◆ **TASK REQUIREMENTS**: Reproduce exactly the lines of the material beneath, from the line that contains "s.cores[c] with wbuf" to the line that contains "BitVec.ofNat 12 r.dev ∧", both included, and no other lines.
(Beginning of LISTED RECORDS)
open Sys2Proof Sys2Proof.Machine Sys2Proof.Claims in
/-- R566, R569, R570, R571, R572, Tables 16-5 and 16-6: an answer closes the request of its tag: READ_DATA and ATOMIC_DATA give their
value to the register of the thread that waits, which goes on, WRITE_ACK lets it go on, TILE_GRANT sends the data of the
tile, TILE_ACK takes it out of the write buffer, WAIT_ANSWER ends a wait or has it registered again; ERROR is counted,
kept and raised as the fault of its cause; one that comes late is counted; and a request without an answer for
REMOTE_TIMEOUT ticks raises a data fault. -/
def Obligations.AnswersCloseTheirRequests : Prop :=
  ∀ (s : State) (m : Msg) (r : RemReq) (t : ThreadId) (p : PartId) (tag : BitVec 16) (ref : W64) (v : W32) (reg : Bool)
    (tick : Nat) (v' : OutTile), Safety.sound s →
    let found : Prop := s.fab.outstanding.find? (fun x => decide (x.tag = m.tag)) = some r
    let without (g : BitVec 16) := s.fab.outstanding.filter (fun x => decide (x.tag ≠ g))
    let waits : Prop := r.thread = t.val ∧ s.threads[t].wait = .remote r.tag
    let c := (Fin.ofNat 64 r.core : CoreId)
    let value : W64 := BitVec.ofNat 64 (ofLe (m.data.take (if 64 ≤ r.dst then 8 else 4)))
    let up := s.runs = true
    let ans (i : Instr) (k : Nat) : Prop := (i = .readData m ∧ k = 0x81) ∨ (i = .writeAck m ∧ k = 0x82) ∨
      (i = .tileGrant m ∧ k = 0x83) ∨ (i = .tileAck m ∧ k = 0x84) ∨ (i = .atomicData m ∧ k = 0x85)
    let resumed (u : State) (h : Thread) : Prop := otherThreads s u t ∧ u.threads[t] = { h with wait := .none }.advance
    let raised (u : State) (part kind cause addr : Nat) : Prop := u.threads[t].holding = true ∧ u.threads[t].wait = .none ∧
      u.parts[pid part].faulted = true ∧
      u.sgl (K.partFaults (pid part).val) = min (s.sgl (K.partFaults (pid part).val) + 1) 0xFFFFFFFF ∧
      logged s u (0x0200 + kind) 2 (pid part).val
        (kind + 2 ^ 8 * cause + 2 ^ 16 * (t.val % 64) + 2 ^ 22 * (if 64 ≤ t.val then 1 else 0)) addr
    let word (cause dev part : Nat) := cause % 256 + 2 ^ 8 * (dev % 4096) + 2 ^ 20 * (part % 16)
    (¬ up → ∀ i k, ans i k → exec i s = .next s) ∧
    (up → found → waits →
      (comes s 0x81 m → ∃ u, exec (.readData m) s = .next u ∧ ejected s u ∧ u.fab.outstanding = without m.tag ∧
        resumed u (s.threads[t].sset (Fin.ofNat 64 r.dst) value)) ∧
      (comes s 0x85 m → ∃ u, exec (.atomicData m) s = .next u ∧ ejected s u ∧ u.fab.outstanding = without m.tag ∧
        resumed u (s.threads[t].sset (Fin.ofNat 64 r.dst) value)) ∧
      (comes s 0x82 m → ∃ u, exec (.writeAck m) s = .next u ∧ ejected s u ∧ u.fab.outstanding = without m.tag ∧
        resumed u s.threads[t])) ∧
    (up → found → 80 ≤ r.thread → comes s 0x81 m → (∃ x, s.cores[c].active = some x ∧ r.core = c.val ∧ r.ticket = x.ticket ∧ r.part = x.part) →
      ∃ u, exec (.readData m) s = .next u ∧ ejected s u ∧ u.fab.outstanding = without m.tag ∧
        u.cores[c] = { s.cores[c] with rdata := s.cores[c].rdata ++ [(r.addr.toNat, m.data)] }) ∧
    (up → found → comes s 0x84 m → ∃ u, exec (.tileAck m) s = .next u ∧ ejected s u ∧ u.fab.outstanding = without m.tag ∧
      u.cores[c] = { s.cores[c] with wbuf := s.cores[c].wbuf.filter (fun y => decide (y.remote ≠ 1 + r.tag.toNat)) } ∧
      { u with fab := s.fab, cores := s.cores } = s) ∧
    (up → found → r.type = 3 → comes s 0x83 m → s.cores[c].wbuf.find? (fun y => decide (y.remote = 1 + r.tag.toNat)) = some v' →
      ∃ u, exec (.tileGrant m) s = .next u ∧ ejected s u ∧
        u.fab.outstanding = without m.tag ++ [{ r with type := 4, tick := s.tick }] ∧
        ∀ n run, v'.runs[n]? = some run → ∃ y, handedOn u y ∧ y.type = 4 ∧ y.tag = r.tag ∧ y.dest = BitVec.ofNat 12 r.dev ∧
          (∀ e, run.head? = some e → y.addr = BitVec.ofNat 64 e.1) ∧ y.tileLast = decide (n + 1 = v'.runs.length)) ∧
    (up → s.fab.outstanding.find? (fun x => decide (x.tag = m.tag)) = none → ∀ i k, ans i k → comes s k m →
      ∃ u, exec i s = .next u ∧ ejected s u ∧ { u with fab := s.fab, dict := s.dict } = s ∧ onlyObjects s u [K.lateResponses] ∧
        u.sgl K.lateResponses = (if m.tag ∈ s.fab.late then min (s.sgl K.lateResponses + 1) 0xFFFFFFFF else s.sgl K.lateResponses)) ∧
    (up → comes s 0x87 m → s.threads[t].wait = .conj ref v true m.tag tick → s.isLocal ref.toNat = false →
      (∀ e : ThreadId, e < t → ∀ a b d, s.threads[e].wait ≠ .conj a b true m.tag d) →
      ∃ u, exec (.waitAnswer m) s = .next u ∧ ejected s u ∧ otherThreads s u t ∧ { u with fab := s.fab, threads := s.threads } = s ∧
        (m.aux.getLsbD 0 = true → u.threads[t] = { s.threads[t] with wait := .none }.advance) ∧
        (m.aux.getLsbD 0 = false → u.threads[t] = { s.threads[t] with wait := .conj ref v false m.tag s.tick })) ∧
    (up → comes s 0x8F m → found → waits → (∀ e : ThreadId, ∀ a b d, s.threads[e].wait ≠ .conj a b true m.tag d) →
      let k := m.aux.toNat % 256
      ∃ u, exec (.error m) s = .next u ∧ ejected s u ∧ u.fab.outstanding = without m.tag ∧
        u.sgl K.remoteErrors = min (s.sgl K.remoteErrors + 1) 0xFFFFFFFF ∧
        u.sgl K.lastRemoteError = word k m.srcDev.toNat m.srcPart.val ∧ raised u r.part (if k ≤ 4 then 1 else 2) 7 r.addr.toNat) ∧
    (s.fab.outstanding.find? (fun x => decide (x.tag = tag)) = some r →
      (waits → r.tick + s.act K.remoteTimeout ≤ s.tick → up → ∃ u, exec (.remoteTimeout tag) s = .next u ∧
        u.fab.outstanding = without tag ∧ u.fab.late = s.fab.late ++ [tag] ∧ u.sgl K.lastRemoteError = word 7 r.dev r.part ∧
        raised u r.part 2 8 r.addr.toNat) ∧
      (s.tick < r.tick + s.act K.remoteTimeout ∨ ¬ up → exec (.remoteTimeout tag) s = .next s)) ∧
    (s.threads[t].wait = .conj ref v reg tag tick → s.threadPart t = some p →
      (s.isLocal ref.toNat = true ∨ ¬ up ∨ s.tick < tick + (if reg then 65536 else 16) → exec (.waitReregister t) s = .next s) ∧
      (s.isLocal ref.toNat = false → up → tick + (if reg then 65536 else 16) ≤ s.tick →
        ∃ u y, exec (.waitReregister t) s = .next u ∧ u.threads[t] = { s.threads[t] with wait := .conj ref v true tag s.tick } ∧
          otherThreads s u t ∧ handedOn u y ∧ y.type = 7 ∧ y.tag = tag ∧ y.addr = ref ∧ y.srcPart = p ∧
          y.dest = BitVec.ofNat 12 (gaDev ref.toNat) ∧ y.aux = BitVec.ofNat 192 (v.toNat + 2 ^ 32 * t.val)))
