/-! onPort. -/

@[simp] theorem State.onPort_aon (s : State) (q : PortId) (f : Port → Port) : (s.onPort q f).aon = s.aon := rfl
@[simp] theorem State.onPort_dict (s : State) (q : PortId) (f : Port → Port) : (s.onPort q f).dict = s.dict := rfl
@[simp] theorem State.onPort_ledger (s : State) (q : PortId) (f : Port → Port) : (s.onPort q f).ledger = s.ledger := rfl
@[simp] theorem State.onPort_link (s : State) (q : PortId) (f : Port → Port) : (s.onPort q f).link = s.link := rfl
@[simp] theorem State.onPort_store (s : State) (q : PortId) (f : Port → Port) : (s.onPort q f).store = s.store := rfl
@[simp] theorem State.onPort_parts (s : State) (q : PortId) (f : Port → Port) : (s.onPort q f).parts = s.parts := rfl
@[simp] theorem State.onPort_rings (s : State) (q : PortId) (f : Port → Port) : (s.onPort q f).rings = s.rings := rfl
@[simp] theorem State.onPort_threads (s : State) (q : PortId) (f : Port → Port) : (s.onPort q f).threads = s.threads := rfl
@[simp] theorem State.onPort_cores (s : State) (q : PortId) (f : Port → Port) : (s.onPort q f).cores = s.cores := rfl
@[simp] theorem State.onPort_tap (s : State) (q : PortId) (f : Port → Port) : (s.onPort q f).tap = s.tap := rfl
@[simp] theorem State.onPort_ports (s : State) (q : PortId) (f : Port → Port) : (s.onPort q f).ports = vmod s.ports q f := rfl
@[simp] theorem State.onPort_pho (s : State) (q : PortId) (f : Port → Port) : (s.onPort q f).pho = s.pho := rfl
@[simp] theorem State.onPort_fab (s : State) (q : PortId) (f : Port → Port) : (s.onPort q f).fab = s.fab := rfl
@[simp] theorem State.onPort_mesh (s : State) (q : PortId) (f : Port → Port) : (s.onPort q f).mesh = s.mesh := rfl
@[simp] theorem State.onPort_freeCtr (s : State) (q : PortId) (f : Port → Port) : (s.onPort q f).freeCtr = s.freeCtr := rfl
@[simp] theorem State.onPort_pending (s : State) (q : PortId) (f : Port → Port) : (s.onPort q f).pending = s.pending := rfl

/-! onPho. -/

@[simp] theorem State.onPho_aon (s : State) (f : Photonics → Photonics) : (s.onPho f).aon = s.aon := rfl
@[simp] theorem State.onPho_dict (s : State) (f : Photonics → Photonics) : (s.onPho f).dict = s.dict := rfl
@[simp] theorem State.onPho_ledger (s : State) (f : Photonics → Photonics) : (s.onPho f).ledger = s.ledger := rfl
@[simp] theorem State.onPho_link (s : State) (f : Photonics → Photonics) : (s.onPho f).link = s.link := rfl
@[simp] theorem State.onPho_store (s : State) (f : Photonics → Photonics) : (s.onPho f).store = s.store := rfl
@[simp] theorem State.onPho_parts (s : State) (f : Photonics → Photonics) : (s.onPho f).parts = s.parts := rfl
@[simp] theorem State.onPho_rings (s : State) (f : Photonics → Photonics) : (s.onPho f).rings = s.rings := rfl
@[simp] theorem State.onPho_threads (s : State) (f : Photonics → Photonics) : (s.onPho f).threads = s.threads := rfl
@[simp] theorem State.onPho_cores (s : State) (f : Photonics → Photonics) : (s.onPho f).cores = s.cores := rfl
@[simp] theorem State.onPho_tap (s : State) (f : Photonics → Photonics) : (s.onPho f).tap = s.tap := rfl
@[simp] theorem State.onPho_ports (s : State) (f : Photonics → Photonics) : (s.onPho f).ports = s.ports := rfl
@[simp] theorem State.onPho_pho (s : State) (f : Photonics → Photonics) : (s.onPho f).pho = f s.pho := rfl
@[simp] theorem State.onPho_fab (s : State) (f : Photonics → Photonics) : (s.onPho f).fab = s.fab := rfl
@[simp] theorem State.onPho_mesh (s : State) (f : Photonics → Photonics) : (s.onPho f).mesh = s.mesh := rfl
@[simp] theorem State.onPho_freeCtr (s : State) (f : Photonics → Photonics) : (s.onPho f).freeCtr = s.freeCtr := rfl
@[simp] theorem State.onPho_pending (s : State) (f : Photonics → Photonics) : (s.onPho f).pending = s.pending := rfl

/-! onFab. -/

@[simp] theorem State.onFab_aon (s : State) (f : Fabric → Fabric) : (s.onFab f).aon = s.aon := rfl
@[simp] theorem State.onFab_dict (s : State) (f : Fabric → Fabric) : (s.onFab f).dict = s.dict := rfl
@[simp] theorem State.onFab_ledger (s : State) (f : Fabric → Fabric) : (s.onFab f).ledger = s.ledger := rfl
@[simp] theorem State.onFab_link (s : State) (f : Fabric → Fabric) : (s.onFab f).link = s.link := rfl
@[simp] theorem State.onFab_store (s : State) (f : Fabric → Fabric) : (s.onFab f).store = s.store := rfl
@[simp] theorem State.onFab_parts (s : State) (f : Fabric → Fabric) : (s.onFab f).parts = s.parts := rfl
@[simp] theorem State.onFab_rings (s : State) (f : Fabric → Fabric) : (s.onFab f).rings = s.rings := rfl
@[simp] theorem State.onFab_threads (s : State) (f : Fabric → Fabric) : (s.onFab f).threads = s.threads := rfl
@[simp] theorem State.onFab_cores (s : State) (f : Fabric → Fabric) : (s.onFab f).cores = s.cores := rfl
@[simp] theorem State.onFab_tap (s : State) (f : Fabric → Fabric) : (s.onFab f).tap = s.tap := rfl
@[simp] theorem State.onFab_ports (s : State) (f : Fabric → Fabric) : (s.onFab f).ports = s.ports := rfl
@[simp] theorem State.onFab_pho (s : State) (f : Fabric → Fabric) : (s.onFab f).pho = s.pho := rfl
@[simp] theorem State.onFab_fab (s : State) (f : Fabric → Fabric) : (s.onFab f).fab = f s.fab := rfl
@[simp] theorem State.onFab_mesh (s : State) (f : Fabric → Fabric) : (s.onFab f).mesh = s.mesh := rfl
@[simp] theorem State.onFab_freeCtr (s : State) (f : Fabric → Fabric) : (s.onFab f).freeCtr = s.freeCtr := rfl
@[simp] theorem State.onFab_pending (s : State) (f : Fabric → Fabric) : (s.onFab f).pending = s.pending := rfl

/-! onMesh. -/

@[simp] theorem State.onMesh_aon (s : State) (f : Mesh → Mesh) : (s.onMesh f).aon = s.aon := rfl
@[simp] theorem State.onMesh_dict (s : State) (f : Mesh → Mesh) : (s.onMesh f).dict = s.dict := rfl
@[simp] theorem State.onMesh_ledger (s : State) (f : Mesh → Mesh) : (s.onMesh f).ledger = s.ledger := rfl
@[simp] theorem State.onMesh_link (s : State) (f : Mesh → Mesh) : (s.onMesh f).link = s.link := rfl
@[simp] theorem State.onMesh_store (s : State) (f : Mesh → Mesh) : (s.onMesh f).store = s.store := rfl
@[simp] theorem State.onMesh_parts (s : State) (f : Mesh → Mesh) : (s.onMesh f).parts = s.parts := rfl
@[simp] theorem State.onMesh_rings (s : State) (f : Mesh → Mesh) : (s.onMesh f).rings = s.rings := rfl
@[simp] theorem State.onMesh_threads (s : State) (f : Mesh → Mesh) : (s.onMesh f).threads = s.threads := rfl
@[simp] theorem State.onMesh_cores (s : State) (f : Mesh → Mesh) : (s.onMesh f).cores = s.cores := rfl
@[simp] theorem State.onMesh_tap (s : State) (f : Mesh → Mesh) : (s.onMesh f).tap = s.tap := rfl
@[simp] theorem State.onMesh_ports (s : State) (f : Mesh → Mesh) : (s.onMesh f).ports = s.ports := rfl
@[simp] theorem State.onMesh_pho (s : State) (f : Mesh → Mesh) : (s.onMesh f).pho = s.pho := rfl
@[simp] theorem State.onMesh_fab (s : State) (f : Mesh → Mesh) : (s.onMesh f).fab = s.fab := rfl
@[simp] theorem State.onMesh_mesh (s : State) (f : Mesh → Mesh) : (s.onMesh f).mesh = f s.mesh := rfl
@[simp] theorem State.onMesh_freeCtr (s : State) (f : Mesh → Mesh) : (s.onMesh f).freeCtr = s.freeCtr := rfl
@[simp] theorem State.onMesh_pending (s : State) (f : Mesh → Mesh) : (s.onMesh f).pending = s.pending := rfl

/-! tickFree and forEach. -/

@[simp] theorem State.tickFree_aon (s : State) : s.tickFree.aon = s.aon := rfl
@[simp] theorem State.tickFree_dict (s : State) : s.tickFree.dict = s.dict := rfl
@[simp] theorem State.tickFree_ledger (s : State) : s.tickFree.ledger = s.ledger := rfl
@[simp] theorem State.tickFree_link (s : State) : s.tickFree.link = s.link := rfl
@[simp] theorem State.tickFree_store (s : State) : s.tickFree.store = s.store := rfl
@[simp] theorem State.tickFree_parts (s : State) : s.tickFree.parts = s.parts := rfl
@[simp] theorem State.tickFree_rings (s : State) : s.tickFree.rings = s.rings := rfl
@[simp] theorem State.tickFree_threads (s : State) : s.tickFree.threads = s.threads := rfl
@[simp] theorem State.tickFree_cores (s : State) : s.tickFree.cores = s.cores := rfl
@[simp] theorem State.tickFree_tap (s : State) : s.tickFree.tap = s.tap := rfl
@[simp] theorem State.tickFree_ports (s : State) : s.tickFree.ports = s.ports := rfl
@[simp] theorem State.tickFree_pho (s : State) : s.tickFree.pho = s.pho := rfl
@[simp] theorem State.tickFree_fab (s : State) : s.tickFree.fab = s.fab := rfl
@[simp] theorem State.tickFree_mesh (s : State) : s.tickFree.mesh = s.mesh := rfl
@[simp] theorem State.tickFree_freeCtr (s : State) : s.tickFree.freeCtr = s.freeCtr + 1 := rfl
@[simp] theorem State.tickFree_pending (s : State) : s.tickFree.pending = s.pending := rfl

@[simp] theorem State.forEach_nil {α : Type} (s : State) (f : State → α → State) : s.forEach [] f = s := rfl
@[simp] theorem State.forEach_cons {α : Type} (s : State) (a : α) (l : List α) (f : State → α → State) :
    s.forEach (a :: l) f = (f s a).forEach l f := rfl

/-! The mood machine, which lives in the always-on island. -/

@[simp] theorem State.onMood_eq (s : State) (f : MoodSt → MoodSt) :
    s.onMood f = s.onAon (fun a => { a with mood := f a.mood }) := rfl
(End of LISTED RECORDS)
◆ **WORKED SOLUTION**:
      u.cores[c] = { s.cores[c] with wbuf := s.cores[c].wbuf.filter (fun y => decide (y.remote ≠ 1 + r.tag.toNat)) } ∧
      { u with fab := s.fab, cores := s.cores } = s) ∧
    (up → found → r.type = 3 → comes s 0x83 m → s.cores[c].wbuf.find? (fun y => decide (y.remote = 1 + r.tag.toNat)) = some v' →
      ∃ u, exec (.tileGrant m) s = .next u ∧ ejected s u ∧
        u.fab.outstanding = without m.tag ++ [{ r with type := 4, tick := s.tick }] ∧
        ∀ n run, v'.runs[n]? = some run → ∃ y, handedOn u y ∧ y.type = 4 ∧ y.tag = r.tag ∧ y.dest = BitVec.ofNat 12 r.dev ∧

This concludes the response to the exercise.